The decision stresses that in other lawsuits, when May and June petitions were struck down, generally that state had a late primary. By contrast, the North Carolina 2012 primary was May 8. The decision says that petitioning groups were therefore free to have petitioned at the polls on primary day. The decision also stresses that eight successful petitions were submitted in North Carolina in the period 1996 through 2011: Libertarian petitions in 1996, 1998, 2002, and 2008; Reform Party petitions in 1996 and 2000; a Natural Law Petition in 1996; and an Americans Elect petition in 2011. The decision acknowledges that in 2000, a U.S. District Court in South Dakota struck down that state’s independent presidential petition deadline of June, even though the South Dakota primary was also in June, but the Fourth Circuit says it finds the South Dakota decision unpersuasive.
The decision says the requirement that a party collect 89,366 valid signatures by May 17 is “not severe.” One reason the court can get away with saying this is that the lower court had refused to allow discovery.
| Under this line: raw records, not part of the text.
-- ==== Sys2Proof/Laws/Command.lean ====
section
/-! SUPPORT. What the shared gates answer: a write that reaches its page takes effect there, and a PG_CMD write that every line
of the gate lets through begins its chapter's effect in the state `accepted`. -/

namespace Sys2Proof.Machine

theorem reaches_takes {s : State} {c : Client} {p : Page} (h : reachesPage s c p = true) (off : Nat)
    (f : State → State) : reaches c p off f s = f s := by
  cases c <;> simp_all [reachesPage, reaches]

theorem blockWrite_takes {s : State} {c : Client} {p : Page} (h : reachesBlock s c p = true) (off : Nat)
    (f : State → State) : blockWrite c p off f s = f s := by
  simp only [reachesBlock, Bool.and_eq_true, Bool.not_eq_true'] at h
  simp [blockWrite, reaches_takes h.1, h.2]

theorem ownedWrite_takes {s : State} {c : Client} {p : Page} (h : reachesCtrl s c p = true) (off : Nat)
    (f : State → State) : ownedWrite c p off f s = f s := by
  simp only [reachesCtrl, Bool.and_eq_true, Bool.not_eq_true', Bool.or_eq_true, decide_eq_true_eq] at h
  obtain ⟨⟨hp, hv⟩, ho⟩ := h
  have : ¬ (c = .pf0 ∧ hubOwns s p = true) := fun e => by
    cases ho with
    | inl h => exact h e.1
    | inr h => simp [h] at e
  simp [ownedWrite, headerWrite, reaches_takes hp, hv, this]

/-- The gate reads neither command contexts nor results. -/
theorem gate_cset (s : State) (p q : Page) (c d : Client) (x : Ctx) (op : Nat) :
    gate (cset q d x s) p c op = gate s p c op := rfl

/-- Nothing waits where a write reaches its page, so that it takes effect at once. -/
theorem inOrder_takes {s : State} {c : Client} {p : Page} (h : reachesPage s c p = true) (a : Access)
    (f : State → State) : inOrder c p a f s = f s := by
  cases c <;> simp_all [reachesPage, inOrder]

theorem command_accepts {s : State} {p : Page} {op : Nat} {r : Req} (h : accepts s p op r = true) (eff : State → State)
    (host : HostCpl) (data : List Byte) : command p op r eff s host data = eff (accepted s p op r) := by
  simp only [accepts, Bool.and_eq_true, Bool.not_eq_true', Option.isNone_iff_eq_none, List.isEmpty_iff] at h
  obtain ⟨⟨⟨⟨⟨⟨⟨hu, hv⟩, ht⟩, hd⟩, hw⟩, hg⟩, hr⟩, hf⟩ := h
  have hdup : jRetry (cset p r.client { cget s p r.client with cmd := op, arg := r.arg.toNat, tag := r.tag.toNat } s)
      r.client.index (addrOf s p 0x030) r.tag.toNat = none := hr
  simp only [command, hu, hv, ht, hd, Bool.not_true, Bool.false_eq_true, if_false, List.isEmpty_nil, Bool.or_false, accept,
    gate_cset, hg]
  have ha : addrOf (cset p r.client { cget s p r.client with cmd := op, arg := r.arg.toNat, tag := r.tag.toNat } s) p 0x030
      = addrOf s p 0x030 := rfl
  have hn : jDrawn (cset p r.client { cget s p r.client with cmd := op, arg := r.arg.toNat, tag := r.tag.toNat } s) = none := by
    simp [jDrawn, cset, hw]
  have hf' : ∀ t : State, t.views = s.views → foreignSlot t r.client p = false := fun t e => by
    have : foreignSlot t r.client p = foreignSlot s r.client p := by
      unfold foreignSlot vfReaches; rw [e]
    rw [this, hf]
  simp only [ha, hdup, jNumber, jCommand, hn, Option.getD_none]
  rw [if_neg]
  · rfl
  · rw [hf']; · exact Bool.false_ne_true
    · unfold replyGate; split <;> rfl

/-! ### What an acceptance leaves as it was -/

section Accepted

variable (s : State) (p : Page) (op : Nat) (r : Req)

theorem replyGate_eq (q : Option Nat) (s : State) : ∃ rs, replyGate p r q s = { s with sb := { s.sb with replies := rs } } := by
  unfold replyGate
  split
  · exact ⟨s.sb.replies, rfl⟩
  · exact ⟨_, rfl⟩

@[simp] theorem accepted_pending : (accepted s p op r).pending = s.pending := by
  unfold accepted replyGate; split <;> rfl

@[simp] theorem accepted_out : (accepted s p op r).out = s.out := by
  unfold accepted replyGate; split <;> rfl

@[simp] theorem accepted_fresh : (accepted s p op r).fresh = s.fresh := by
  unfold accepted replyGate; split <;> rfl

@[simp] theorem accepted_rf : (accepted s p op r).rf = s.rf := by
  unfold accepted replyGate; split <;> rfl

@[simp] theorem accepted_dir : (accepted s p op r).dir = s.dir := by
  unfold accepted replyGate; split <;> rfl

@[simp] theorem accepted_pw : (accepted s p op r).pw = s.pw := by
  unfold accepted replyGate; split <;> rfl

@[simp] theorem accepted_ck : (accepted s p op r).ck = s.ck := by
  unfold accepted replyGate; split <;> rfl

@[simp] theorem accepted_bt : (accepted s p op r).bt = s.bt := by
  unfold accepted replyGate; split <;> rfl

@[simp] theorem accepted_ev : (accepted s p op r).ev = s.ev := by
  unfold accepted replyGate; split <;> rfl

@[simp] theorem accepted_we : (accepted s p op r).we = s.we := by
  unfold accepted replyGate; split <;> rfl

@[simp] theorem accepted_en : (accepted s p op r).en = s.en := by
  unfold accepted replyGate; split <;> rfl

@[simp] theorem accepted_fq : (accepted s p op r).fq = s.fq := by
  unfold accepted replyGate; split <;> rfl

@[simp] theorem accepted_fuse : (accepted s p op r).fuse = s.fuse := by
  unfold accepted replyGate; split <;> rfl

@[simp] theorem accepted_fuseOn : (accepted s p op r).fuseOn = s.fuseOn := by
  unfold accepted replyGate; split <;> rfl

@[simp] theorem accepted_br : (accepted s p op r).br = s.br := by
  unfold accepted replyGate; split <;> rfl

@[simp] theorem accepted_views : (accepted s p op r).views = s.views := by
  unfold accepted replyGate; split <;> rfl

@[simp] theorem accepted_tenants : (accepted s p op r).tenants = s.tenants := by
  unfold accepted replyGate; split <;> rfl

@[simp] theorem accepted_shedPin : (accepted s p op r).shedPin = s.shedPin := by
  unfold accepted replyGate; split <;> rfl

@[simp] theorem accepted_co : (accepted s p op r).co = s.co := by
  unfold accepted replyGate; split <;> rfl

@[simp] theorem accepted_sy : (accepted s p op r).sy = s.sy := by
  unfold accepted replyGate; split <;> rfl

@[simp] theorem accepted_jb : (accepted s p op r).jb = s.jb := by
  unfold accepted replyGate; split <;> rfl

@[simp] theorem accepted_hbm : (accepted s p op r).hbm = s.hbm := by
  unfold accepted replyGate; split <;> rfl

@[simp] theorem accepted_ner : (accepted s p op r).ner = s.ner := by
  unfold accepted replyGate; split <;> rfl

@[simp] theorem accepted_io : (accepted s p op r).io = s.io := by
  unfold accepted replyGate; split <;> rfl

@[simp] theorem accepted_sc : (accepted s p op r).sc = s.sc := by
  unfold accepted replyGate; split <;> rfl

@[simp] theorem accepted_gw : (accepted s p op r).gw = s.gw := by
  unfold accepted replyGate; split <;> rfl

@[simp] theorem accepted_sec : (accepted s p op r).sec = s.sec := by
  unfold accepted replyGate; split <;> rfl

@[simp] theorem accepted_rget (q : Page) (f : Fld) (i : Nat) : rget (accepted s p op r) q f i = rget s q f i := by
  simp [rget]

@[simp] theorem accepted_cmd : (hget (accepted s p op r) p).cmd = some (cmdOf s op r) := by
  simp [accepted]

end Accepted

end Sys2Proof.Machine
end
Of the 8 successful petitions in the past, three were in 1996, when the petition requirement was 51,904, a significantly lower number than 89,366.
ONE more MORON opinion added to the mess.
1. Each election is NEW.
2. EQUAL ballot access tests for each INDIVIDUAL candidate for each office in each election area involved.
Much much much too difficult for the *SEVERE* brain damaged lawyer and judge MORONS involved in ALL of the ballot access cases since 1968.
Very little wonder than between the MORON ballot acces cases and the MORON gerrymander cases, that the USA is in a de facto Civil WAR II mode about all sorts of left vs. right stuff.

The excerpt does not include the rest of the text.